Assignment - Below are the records. Retype exactly the lines between the lines holding "is shared. -/" and "ia))] else [])", inclusive.

Saved entries:
Start of Block
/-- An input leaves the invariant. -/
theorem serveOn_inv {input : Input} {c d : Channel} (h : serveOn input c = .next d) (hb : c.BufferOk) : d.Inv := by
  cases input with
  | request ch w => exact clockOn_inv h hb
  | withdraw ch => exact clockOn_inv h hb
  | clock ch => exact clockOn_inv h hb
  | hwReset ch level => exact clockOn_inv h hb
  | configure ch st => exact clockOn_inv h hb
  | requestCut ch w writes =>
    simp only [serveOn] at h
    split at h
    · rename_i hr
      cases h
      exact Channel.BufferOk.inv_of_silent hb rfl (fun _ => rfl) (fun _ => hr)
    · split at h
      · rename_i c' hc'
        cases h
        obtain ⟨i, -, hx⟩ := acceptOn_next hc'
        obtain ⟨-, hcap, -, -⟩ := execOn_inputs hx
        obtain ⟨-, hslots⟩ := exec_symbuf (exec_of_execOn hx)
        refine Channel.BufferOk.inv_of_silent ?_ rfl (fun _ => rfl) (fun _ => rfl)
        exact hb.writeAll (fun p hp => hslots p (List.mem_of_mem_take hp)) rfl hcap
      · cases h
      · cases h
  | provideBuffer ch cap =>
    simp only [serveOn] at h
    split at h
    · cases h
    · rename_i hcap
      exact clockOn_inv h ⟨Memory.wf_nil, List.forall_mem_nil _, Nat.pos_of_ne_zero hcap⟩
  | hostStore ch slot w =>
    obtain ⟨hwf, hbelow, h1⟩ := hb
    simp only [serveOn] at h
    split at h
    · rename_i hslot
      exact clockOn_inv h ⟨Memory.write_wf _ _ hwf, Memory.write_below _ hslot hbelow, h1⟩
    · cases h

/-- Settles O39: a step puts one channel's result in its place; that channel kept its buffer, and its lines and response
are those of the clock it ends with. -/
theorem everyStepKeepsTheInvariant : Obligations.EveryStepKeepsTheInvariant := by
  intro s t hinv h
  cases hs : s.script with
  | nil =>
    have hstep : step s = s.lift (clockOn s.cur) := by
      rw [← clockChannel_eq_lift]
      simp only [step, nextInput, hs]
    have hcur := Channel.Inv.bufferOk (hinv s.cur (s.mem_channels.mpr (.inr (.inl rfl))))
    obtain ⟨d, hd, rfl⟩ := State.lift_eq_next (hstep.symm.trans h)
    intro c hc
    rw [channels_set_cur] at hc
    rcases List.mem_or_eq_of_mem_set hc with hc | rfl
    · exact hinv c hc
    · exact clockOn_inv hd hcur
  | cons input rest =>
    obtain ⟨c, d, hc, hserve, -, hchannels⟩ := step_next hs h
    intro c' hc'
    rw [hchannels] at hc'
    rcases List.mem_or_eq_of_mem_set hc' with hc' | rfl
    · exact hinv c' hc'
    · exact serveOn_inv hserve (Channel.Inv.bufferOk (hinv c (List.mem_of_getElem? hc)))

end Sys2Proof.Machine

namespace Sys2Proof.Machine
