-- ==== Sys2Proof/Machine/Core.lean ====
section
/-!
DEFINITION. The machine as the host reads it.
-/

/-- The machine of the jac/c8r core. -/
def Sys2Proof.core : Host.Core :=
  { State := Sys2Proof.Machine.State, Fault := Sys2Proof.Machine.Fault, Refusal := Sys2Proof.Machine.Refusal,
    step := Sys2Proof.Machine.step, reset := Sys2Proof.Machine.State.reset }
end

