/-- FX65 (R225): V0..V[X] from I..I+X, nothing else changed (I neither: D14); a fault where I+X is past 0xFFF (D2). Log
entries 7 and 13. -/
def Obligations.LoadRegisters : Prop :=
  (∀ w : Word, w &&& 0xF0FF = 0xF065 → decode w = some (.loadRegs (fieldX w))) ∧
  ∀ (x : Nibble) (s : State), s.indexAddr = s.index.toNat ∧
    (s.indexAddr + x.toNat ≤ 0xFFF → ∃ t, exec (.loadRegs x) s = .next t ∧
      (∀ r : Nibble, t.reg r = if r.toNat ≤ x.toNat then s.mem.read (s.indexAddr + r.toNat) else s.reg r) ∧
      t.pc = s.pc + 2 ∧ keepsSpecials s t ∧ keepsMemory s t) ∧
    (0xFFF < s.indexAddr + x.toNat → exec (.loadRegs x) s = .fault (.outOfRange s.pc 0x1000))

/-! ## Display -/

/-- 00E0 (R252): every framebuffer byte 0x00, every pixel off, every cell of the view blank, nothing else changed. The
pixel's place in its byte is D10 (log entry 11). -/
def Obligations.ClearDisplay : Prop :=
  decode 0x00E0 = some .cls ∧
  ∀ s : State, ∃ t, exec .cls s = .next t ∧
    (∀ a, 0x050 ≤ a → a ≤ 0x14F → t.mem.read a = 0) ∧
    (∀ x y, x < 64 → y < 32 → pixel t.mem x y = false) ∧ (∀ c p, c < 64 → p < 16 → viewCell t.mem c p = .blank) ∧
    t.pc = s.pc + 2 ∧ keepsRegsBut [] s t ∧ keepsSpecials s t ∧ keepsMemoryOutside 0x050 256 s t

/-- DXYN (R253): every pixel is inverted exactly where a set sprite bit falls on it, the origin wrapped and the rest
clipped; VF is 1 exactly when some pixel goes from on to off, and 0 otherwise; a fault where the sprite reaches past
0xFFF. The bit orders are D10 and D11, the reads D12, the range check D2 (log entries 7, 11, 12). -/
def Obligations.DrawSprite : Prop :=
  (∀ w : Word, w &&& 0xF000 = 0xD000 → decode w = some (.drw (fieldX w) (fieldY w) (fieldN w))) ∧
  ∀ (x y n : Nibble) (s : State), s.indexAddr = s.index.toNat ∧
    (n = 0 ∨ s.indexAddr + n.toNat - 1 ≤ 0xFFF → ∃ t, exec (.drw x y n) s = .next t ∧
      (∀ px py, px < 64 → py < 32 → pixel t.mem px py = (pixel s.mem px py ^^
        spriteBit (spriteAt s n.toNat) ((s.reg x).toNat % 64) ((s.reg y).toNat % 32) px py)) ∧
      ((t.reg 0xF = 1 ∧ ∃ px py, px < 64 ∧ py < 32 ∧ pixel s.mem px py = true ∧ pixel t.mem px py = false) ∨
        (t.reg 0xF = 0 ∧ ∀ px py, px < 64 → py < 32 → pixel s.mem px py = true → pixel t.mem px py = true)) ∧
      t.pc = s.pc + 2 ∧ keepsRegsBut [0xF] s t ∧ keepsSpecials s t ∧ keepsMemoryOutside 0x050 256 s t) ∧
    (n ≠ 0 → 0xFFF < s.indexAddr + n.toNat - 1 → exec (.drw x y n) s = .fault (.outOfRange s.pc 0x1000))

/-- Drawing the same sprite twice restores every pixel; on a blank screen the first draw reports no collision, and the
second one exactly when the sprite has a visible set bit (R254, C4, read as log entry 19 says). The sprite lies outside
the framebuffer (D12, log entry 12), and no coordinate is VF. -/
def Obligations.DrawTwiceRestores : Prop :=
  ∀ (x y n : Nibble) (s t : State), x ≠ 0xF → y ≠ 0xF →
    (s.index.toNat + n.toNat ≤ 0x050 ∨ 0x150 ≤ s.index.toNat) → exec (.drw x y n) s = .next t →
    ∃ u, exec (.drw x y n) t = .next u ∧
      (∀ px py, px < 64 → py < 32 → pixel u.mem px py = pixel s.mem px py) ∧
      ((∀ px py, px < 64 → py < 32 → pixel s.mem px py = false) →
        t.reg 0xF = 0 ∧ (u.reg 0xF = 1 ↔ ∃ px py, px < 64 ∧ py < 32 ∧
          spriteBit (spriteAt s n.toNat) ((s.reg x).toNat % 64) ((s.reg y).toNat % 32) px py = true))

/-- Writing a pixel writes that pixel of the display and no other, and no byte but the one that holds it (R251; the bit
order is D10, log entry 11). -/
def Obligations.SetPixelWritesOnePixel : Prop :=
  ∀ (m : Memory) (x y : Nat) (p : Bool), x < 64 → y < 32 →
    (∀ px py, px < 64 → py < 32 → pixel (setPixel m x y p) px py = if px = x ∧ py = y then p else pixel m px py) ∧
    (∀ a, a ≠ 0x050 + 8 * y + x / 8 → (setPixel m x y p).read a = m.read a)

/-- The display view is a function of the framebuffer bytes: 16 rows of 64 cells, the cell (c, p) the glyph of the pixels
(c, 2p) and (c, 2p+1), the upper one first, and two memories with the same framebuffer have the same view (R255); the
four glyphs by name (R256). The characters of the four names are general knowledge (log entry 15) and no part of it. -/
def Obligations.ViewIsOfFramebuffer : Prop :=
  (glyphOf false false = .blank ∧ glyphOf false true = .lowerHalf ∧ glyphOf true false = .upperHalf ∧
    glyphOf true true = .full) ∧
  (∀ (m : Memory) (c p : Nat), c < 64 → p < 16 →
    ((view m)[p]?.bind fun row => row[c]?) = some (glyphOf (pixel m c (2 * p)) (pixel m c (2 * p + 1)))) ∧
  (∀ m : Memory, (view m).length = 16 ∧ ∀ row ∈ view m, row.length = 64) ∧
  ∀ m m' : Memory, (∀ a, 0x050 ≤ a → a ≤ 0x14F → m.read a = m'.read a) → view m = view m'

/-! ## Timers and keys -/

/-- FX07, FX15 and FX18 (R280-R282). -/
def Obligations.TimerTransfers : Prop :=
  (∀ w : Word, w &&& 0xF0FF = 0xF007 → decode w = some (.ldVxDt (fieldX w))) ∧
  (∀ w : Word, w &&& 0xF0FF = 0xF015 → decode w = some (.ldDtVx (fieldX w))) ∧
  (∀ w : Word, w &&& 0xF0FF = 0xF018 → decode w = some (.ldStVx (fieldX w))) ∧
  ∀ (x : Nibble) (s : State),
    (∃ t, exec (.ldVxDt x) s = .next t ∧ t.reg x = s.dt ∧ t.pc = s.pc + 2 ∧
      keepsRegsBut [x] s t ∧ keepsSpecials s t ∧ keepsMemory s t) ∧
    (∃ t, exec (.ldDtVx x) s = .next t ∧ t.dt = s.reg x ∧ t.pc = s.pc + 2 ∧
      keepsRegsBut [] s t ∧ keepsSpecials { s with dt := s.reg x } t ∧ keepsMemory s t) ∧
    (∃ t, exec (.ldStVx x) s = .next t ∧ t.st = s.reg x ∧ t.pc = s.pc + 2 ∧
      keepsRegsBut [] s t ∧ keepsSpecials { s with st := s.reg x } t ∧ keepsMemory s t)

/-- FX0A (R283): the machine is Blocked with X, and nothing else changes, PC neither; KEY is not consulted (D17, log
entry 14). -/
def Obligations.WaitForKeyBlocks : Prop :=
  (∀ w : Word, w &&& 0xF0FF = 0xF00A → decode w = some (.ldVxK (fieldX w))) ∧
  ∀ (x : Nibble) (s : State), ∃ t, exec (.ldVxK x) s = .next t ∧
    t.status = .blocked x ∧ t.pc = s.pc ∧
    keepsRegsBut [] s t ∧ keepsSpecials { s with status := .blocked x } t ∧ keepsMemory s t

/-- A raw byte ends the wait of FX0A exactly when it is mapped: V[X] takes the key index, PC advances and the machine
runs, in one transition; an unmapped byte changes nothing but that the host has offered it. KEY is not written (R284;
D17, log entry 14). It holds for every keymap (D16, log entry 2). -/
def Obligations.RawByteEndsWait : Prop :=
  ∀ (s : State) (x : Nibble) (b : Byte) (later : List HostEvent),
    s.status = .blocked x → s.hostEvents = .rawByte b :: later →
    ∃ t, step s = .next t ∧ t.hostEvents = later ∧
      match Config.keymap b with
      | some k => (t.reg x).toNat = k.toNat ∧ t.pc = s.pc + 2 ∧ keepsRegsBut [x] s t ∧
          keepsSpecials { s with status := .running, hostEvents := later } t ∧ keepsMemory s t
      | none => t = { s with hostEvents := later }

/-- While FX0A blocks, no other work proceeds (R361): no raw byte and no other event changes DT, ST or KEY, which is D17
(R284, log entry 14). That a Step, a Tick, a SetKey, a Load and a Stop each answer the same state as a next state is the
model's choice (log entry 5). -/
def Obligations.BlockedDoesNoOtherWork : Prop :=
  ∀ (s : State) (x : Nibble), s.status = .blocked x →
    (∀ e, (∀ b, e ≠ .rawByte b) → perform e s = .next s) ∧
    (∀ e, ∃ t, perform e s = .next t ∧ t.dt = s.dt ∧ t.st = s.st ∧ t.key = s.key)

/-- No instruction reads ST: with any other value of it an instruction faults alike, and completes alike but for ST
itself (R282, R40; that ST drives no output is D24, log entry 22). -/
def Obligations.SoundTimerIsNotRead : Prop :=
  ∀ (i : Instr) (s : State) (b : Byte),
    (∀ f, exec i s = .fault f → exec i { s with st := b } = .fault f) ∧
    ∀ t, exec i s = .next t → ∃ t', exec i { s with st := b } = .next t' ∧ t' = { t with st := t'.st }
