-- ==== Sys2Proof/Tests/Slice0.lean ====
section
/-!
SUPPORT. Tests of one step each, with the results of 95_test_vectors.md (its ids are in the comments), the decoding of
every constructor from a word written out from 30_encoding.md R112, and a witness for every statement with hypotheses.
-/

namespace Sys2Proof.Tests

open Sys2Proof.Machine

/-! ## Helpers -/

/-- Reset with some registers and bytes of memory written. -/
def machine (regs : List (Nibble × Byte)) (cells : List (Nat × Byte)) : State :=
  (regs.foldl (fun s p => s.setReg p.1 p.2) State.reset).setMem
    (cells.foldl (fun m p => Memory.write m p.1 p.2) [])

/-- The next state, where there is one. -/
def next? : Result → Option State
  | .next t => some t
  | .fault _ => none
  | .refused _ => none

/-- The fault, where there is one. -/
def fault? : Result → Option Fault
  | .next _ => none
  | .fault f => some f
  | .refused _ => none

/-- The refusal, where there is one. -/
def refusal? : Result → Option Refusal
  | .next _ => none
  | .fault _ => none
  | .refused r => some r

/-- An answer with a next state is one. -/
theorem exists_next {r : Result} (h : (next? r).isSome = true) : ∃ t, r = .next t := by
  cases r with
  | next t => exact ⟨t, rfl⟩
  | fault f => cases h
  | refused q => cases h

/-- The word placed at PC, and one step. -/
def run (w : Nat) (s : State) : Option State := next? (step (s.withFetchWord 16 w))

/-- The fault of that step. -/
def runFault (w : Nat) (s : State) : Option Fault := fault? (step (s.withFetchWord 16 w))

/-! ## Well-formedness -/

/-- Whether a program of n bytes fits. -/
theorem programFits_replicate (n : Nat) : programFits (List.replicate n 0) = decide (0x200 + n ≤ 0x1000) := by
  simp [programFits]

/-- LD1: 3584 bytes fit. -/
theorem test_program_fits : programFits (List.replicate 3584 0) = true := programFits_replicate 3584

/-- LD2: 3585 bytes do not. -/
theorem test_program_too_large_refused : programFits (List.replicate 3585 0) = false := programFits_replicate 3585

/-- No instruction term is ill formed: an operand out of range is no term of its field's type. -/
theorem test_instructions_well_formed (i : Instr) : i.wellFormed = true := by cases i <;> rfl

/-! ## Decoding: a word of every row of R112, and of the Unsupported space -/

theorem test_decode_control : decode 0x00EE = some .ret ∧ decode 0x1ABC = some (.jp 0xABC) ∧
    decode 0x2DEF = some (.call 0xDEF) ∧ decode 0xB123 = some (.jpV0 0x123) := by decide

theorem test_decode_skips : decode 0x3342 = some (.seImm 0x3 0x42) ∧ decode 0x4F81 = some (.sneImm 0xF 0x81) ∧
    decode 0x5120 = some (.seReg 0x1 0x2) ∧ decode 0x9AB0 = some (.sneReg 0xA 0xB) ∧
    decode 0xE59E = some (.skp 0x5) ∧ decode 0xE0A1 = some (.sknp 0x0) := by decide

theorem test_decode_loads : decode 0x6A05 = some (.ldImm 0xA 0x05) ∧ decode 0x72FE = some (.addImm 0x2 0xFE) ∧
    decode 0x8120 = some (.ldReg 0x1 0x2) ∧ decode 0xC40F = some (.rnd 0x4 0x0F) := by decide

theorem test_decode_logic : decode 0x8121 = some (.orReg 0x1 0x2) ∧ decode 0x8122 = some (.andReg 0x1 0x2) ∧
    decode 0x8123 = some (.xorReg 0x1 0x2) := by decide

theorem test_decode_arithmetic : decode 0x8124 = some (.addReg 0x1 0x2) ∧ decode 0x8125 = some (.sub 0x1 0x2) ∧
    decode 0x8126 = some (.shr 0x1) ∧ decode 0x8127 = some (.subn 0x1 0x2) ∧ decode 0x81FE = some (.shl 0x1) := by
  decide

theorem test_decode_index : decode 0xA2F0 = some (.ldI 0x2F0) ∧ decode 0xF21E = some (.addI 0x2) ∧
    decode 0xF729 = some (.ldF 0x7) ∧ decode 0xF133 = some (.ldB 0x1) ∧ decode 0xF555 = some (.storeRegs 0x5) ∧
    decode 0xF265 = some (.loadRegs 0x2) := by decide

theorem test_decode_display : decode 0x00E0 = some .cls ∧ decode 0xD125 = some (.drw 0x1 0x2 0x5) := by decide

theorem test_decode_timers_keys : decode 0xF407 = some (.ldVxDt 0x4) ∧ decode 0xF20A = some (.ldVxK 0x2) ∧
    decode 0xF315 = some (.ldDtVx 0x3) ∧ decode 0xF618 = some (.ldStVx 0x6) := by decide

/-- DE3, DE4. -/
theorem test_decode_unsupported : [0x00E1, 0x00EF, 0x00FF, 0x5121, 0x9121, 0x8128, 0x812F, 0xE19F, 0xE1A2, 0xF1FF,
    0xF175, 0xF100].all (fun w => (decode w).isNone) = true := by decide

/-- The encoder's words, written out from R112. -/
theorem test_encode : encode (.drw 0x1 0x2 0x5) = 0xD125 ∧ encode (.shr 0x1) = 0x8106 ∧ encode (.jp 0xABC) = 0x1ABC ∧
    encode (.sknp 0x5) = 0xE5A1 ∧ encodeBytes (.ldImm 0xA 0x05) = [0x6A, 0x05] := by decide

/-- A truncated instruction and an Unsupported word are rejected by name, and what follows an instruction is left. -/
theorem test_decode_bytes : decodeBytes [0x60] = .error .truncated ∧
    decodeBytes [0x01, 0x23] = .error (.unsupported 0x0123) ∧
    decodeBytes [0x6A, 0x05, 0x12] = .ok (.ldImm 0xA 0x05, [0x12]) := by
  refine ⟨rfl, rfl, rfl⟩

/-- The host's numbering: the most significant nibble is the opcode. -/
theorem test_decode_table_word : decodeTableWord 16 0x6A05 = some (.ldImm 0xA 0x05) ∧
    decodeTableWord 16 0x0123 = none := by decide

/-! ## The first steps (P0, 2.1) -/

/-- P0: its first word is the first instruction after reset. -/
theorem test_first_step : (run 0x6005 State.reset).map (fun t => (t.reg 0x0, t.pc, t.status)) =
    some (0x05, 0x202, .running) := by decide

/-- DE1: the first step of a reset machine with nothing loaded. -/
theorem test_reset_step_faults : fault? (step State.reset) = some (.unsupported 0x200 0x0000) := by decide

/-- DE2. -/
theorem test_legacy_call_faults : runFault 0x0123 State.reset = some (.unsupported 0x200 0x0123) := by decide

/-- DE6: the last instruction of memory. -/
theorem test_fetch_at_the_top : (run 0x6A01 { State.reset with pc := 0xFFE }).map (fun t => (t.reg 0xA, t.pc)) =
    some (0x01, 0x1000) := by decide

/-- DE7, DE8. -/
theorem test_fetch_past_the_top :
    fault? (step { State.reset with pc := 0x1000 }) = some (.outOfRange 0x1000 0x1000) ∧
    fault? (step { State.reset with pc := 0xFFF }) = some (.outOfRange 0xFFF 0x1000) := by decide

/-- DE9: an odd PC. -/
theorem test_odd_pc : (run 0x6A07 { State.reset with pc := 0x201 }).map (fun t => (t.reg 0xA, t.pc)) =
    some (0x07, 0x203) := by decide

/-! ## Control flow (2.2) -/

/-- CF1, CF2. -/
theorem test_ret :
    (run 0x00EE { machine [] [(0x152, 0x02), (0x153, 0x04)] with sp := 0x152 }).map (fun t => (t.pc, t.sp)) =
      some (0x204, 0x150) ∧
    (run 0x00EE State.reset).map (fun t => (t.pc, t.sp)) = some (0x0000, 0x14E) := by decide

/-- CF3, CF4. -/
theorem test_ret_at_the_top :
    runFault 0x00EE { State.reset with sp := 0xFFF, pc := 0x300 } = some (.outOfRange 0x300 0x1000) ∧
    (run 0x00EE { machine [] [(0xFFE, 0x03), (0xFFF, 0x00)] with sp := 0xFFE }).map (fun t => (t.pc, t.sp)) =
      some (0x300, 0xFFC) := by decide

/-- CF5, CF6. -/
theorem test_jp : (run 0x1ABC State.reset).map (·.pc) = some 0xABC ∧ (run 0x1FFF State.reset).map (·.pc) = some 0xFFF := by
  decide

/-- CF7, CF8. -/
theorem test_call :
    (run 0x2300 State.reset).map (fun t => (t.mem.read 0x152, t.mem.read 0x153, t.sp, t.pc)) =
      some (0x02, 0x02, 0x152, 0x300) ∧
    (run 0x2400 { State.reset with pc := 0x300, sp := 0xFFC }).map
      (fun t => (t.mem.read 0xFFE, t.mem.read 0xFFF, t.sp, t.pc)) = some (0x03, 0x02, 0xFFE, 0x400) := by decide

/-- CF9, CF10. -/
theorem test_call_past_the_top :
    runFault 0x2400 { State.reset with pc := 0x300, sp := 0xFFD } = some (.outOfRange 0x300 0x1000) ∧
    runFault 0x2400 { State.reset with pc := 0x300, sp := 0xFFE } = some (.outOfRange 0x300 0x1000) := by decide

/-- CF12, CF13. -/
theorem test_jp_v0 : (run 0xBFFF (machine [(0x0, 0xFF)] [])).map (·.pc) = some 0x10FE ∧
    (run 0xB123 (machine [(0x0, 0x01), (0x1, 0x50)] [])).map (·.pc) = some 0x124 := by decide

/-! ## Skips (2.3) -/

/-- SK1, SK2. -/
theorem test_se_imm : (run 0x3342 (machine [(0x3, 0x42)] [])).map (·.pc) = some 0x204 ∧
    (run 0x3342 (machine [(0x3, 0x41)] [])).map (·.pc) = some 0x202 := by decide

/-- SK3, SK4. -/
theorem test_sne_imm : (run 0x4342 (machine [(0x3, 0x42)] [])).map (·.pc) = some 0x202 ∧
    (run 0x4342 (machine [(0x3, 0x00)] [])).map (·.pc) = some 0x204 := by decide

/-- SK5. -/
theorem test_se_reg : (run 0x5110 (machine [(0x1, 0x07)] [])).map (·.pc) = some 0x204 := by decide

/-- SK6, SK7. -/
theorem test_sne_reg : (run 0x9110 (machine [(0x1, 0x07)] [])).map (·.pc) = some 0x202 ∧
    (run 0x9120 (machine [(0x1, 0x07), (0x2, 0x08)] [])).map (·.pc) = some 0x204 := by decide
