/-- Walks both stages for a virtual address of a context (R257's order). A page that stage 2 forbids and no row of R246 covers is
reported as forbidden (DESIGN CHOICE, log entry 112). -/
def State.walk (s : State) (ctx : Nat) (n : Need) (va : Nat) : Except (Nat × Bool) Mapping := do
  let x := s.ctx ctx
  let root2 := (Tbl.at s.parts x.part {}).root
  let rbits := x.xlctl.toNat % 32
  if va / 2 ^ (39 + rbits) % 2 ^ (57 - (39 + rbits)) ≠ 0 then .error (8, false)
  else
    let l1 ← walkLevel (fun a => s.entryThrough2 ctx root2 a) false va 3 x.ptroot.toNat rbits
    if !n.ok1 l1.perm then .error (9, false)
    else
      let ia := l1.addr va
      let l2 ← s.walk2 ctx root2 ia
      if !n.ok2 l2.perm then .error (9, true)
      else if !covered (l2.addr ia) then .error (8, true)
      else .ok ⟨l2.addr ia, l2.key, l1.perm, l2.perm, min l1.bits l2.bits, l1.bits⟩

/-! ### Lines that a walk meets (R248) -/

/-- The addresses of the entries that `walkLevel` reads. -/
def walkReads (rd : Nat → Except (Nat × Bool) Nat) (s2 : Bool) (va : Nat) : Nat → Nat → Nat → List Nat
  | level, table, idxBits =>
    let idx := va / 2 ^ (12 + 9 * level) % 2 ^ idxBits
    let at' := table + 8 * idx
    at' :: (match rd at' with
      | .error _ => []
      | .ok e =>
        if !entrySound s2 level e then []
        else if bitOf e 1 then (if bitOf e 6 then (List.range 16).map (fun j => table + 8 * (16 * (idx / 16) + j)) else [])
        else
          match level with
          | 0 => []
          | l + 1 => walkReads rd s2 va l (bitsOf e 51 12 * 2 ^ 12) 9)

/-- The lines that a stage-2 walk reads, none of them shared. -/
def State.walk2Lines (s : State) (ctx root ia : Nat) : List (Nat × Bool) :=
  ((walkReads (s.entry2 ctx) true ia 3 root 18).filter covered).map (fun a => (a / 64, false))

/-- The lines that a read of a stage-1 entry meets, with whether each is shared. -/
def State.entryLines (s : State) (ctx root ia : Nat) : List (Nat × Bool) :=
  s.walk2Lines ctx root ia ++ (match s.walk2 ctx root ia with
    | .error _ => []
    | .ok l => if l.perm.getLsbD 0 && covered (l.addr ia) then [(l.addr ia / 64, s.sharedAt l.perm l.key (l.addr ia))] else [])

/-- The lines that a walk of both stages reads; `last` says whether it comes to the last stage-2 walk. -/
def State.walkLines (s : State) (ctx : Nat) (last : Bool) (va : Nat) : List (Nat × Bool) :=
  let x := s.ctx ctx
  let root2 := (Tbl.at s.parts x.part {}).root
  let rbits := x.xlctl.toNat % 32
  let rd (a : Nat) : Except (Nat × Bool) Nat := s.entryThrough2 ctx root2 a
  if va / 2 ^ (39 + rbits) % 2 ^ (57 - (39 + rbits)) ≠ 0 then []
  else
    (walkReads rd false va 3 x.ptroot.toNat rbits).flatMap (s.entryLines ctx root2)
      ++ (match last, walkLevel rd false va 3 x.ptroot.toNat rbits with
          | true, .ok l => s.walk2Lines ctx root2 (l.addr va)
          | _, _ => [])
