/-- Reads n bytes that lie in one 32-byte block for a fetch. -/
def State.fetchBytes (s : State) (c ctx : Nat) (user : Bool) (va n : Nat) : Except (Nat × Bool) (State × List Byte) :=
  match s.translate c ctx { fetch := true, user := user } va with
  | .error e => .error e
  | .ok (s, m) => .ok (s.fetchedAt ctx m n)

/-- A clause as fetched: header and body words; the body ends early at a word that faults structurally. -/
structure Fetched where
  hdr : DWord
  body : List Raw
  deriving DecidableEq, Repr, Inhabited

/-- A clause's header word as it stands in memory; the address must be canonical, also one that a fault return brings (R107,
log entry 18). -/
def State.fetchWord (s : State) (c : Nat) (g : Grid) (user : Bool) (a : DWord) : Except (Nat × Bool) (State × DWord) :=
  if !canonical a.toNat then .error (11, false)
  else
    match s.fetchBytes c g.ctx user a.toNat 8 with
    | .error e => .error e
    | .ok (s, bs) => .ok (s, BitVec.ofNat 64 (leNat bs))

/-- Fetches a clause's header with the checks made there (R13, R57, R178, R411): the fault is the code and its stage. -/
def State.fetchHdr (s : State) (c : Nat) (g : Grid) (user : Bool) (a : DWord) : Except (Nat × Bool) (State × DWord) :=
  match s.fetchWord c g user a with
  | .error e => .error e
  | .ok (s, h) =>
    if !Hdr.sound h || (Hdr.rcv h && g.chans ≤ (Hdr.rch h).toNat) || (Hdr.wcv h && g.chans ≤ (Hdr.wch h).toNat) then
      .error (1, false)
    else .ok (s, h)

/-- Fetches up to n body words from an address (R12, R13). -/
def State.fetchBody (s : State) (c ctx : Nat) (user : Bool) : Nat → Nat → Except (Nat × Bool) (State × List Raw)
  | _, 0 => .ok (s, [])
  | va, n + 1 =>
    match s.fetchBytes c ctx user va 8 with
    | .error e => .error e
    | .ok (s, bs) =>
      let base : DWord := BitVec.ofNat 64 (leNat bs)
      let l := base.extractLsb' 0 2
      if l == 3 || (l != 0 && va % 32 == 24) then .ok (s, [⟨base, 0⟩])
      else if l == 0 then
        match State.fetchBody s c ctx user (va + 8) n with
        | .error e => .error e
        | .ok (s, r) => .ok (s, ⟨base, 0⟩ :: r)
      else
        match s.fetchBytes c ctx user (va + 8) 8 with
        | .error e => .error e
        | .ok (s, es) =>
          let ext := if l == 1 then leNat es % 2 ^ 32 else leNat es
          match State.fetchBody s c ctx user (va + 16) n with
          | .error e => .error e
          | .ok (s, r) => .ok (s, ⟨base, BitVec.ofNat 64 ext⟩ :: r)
End of Block
Expected answer -
/-- The lines that a read of a stage-1 entry meets, with whether each is shared. -/
def State.entryLines (s : State) (ctx root ia : Nat) : List (Nat × Bool) :=
  s.walk2Lines ctx root ia ++ (match s.walk2 ctx root ia with
    | .error _ => []
    | .ok l => if l.perm.getLsbD 0 && covered (l.addr ia) then [(l.addr ia / 64, s.sharedAt l.perm l.key (l.addr ia))] else [])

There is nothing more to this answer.